> Exercise prompt:
Pull every line with "headlessSet" from the entries below.

> Extracted information:
------------------------------------------------

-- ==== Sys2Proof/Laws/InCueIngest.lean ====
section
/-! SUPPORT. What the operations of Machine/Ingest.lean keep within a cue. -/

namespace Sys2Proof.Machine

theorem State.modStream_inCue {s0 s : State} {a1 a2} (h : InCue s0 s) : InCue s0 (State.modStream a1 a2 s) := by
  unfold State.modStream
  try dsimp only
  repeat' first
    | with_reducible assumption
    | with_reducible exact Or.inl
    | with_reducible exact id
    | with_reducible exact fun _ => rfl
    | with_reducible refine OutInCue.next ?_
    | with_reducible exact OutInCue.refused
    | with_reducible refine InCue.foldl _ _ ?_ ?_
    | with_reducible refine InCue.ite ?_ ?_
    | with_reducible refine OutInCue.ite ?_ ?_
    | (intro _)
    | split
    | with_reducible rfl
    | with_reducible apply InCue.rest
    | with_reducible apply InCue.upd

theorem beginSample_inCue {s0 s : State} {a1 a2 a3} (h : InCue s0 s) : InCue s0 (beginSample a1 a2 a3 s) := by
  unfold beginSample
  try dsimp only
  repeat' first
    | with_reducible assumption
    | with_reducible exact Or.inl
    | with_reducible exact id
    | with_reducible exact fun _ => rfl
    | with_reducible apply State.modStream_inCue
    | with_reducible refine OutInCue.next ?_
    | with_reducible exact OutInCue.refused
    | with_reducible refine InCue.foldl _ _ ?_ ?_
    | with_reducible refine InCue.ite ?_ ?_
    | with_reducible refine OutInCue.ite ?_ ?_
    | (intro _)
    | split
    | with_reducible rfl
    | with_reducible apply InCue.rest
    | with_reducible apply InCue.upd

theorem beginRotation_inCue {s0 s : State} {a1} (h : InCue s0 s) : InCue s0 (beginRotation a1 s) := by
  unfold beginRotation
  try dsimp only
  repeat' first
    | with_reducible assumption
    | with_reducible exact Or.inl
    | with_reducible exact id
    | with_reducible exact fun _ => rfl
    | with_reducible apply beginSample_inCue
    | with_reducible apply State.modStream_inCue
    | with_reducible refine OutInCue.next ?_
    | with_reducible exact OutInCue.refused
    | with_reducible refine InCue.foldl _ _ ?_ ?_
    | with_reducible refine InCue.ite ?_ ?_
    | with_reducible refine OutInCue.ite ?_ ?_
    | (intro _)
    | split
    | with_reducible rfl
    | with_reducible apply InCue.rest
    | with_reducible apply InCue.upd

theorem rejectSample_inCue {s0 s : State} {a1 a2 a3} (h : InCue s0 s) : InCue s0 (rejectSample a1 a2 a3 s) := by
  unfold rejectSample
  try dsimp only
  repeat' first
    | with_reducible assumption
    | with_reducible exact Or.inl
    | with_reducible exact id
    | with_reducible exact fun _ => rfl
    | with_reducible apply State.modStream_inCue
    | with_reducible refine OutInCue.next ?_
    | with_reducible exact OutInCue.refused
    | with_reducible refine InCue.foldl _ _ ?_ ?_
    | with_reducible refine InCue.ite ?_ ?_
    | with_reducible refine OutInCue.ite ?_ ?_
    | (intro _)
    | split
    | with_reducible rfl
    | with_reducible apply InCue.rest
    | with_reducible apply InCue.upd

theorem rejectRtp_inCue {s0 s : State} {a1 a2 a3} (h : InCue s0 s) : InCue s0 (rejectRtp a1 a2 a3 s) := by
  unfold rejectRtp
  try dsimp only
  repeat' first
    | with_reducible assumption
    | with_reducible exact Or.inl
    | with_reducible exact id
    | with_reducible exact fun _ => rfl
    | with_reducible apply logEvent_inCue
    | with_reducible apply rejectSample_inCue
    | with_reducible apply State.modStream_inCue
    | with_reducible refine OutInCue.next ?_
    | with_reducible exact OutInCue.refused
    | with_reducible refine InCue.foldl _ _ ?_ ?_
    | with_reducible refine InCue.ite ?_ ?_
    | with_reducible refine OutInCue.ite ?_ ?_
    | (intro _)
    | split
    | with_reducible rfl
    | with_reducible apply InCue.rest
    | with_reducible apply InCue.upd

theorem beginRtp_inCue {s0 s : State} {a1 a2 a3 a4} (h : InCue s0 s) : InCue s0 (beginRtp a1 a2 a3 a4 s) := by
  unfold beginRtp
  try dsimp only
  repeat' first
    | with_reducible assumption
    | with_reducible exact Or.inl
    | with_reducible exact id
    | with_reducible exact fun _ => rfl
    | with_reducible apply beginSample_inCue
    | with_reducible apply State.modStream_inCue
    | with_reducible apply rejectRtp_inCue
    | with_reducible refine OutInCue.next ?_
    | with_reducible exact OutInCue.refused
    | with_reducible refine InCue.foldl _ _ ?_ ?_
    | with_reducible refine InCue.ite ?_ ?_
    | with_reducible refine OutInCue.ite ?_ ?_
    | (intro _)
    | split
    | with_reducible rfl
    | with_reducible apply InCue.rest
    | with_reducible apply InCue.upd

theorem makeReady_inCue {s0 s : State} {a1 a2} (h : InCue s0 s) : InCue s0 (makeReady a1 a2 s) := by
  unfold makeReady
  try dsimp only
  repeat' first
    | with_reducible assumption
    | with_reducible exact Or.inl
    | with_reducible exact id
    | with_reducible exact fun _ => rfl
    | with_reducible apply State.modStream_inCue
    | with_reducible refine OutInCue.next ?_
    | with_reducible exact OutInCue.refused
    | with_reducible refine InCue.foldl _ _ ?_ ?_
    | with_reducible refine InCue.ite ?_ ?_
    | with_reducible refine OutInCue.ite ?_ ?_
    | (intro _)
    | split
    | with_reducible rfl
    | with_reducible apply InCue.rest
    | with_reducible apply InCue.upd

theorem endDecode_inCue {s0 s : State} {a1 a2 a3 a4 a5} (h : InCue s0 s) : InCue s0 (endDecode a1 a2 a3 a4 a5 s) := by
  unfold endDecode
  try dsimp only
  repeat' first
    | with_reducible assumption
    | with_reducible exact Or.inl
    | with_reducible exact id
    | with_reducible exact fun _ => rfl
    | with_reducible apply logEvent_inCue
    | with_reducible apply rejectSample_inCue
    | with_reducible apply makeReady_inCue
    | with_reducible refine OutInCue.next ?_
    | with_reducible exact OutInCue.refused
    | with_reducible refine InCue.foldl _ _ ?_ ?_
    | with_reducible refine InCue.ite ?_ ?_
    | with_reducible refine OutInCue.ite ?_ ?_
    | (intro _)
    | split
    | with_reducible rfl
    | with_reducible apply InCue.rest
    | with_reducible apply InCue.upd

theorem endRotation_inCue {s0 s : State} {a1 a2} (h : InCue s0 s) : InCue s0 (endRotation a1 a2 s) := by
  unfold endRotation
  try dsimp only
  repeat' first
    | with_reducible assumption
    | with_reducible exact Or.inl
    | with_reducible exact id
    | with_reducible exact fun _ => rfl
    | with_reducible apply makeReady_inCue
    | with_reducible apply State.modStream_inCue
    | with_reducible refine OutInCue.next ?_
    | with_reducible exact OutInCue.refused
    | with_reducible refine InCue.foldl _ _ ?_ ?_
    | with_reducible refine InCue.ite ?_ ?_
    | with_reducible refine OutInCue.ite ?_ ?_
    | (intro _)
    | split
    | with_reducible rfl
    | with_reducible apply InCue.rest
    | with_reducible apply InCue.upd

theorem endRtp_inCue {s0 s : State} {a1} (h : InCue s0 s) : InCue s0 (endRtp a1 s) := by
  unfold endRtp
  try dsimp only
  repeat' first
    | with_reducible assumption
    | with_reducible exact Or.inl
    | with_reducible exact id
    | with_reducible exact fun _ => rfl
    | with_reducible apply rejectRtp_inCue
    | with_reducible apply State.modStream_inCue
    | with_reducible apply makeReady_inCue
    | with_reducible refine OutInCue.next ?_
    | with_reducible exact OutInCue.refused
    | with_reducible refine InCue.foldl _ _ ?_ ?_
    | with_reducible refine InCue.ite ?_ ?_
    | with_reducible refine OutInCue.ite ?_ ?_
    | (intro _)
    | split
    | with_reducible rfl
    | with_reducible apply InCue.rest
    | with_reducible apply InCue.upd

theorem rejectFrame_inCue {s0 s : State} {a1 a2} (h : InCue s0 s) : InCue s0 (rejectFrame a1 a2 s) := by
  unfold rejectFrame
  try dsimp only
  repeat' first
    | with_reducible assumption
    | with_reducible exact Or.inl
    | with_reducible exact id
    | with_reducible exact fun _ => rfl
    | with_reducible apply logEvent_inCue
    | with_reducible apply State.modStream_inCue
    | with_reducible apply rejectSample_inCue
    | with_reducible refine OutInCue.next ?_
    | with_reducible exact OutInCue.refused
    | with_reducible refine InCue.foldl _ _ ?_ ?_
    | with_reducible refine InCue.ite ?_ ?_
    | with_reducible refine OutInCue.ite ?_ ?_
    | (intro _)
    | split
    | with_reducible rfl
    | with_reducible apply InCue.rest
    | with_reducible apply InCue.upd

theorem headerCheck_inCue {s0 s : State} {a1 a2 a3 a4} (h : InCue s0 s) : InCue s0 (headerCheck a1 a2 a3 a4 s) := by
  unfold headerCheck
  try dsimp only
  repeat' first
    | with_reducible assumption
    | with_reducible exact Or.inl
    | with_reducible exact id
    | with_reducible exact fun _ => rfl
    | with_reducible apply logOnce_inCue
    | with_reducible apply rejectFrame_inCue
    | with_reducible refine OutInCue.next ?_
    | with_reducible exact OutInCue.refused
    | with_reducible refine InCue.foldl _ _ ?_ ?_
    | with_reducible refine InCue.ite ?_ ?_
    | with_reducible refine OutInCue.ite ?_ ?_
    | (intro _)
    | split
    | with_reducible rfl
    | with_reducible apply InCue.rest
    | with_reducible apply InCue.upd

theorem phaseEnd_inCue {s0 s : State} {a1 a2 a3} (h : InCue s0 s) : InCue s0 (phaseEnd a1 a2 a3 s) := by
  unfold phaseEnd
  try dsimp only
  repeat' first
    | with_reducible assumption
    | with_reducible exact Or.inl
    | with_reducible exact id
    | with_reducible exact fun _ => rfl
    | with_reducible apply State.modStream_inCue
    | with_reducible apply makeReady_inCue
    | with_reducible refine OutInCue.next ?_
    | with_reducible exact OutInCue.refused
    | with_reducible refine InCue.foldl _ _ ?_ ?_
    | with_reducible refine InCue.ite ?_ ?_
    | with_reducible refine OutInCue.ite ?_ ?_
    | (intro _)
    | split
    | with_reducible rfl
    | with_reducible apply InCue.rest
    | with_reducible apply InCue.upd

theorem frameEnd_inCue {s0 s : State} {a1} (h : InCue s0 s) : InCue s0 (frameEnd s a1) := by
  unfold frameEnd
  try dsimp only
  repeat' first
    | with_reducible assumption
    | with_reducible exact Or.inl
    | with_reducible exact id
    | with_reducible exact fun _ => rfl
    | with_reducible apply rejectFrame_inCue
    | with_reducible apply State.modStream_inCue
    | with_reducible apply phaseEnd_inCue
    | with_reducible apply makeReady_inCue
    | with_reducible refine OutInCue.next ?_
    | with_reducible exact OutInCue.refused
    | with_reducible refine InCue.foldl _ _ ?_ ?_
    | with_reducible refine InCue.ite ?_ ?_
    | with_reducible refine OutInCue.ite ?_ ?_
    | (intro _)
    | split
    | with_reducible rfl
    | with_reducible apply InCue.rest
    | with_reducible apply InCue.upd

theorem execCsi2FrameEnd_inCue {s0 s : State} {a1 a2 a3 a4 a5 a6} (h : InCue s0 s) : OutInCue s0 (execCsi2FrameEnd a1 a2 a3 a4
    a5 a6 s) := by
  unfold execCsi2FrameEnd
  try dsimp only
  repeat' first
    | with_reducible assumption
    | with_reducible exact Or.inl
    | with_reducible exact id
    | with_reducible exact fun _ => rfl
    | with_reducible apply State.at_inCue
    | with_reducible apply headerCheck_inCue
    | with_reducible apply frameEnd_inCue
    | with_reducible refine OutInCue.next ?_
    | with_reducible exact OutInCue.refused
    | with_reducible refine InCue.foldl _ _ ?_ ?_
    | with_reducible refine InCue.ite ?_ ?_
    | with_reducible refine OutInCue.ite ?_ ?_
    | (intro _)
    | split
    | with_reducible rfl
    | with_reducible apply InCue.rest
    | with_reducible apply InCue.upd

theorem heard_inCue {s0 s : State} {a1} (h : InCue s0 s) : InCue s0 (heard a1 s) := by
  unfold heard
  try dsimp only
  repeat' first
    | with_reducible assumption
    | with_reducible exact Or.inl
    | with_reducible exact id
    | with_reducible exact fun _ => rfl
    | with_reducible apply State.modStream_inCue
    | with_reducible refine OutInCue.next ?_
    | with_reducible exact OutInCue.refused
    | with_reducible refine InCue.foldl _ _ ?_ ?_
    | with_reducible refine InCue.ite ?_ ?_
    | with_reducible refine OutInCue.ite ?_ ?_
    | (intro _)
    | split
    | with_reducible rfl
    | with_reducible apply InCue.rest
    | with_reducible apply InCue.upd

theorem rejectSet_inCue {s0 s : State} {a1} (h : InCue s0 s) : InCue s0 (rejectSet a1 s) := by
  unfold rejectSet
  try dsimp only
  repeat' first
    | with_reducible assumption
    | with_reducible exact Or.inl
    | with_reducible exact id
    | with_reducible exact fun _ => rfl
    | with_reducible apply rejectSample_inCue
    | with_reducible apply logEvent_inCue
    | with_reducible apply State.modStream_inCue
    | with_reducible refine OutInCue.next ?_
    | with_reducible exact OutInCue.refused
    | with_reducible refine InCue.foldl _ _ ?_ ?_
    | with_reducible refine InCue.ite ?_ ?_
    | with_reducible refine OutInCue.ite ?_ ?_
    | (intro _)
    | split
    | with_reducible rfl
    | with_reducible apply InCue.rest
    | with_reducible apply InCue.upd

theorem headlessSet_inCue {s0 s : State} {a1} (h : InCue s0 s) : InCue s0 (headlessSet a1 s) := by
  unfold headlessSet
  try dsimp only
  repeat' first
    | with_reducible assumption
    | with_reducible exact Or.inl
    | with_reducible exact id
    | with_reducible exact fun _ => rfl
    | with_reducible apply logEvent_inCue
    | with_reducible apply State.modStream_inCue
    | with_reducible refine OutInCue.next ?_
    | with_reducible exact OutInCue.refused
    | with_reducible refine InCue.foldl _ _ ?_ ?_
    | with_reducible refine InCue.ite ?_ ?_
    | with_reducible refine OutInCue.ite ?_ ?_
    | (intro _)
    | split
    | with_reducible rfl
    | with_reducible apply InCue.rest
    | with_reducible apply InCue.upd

------------------------------------------------

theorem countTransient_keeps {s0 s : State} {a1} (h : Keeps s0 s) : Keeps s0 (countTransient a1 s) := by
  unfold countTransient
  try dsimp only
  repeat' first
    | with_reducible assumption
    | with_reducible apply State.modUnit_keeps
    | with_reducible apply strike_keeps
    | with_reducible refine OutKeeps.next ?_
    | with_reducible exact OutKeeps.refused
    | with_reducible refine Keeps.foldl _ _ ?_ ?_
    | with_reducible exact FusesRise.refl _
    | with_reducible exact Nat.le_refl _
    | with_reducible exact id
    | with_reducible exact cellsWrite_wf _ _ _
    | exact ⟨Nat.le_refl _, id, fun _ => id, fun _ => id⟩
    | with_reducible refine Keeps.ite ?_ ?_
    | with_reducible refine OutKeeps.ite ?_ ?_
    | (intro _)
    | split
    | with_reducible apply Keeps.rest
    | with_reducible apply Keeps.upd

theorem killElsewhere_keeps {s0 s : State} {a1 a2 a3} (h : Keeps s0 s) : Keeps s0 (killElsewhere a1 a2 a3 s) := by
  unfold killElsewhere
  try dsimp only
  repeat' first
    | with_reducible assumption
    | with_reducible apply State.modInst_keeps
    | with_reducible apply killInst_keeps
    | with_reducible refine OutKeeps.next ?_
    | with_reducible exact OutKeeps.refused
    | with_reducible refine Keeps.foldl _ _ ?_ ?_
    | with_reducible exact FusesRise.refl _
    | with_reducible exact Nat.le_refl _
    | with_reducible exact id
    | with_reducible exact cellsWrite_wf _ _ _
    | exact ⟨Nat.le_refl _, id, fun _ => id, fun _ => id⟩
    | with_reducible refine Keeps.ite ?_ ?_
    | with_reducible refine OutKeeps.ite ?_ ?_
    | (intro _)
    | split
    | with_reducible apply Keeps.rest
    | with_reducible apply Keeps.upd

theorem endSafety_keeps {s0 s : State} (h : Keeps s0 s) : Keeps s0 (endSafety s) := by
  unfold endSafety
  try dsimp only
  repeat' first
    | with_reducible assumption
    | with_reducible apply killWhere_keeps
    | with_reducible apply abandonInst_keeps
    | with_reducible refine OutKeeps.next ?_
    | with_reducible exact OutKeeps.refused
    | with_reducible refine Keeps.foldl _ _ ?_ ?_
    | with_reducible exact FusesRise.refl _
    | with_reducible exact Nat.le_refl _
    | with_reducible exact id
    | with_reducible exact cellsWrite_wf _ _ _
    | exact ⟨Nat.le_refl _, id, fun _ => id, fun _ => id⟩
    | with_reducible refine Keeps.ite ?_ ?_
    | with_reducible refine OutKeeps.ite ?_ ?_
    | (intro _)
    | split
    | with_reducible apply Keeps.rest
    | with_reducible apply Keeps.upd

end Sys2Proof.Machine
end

------------------------------------------------

> Result of the task:
theorem headlessSet_inCue {s0 s : State} {a1} (h : InCue s0 s) : InCue s0 (headlessSet a1 s) := by
  unfold headlessSet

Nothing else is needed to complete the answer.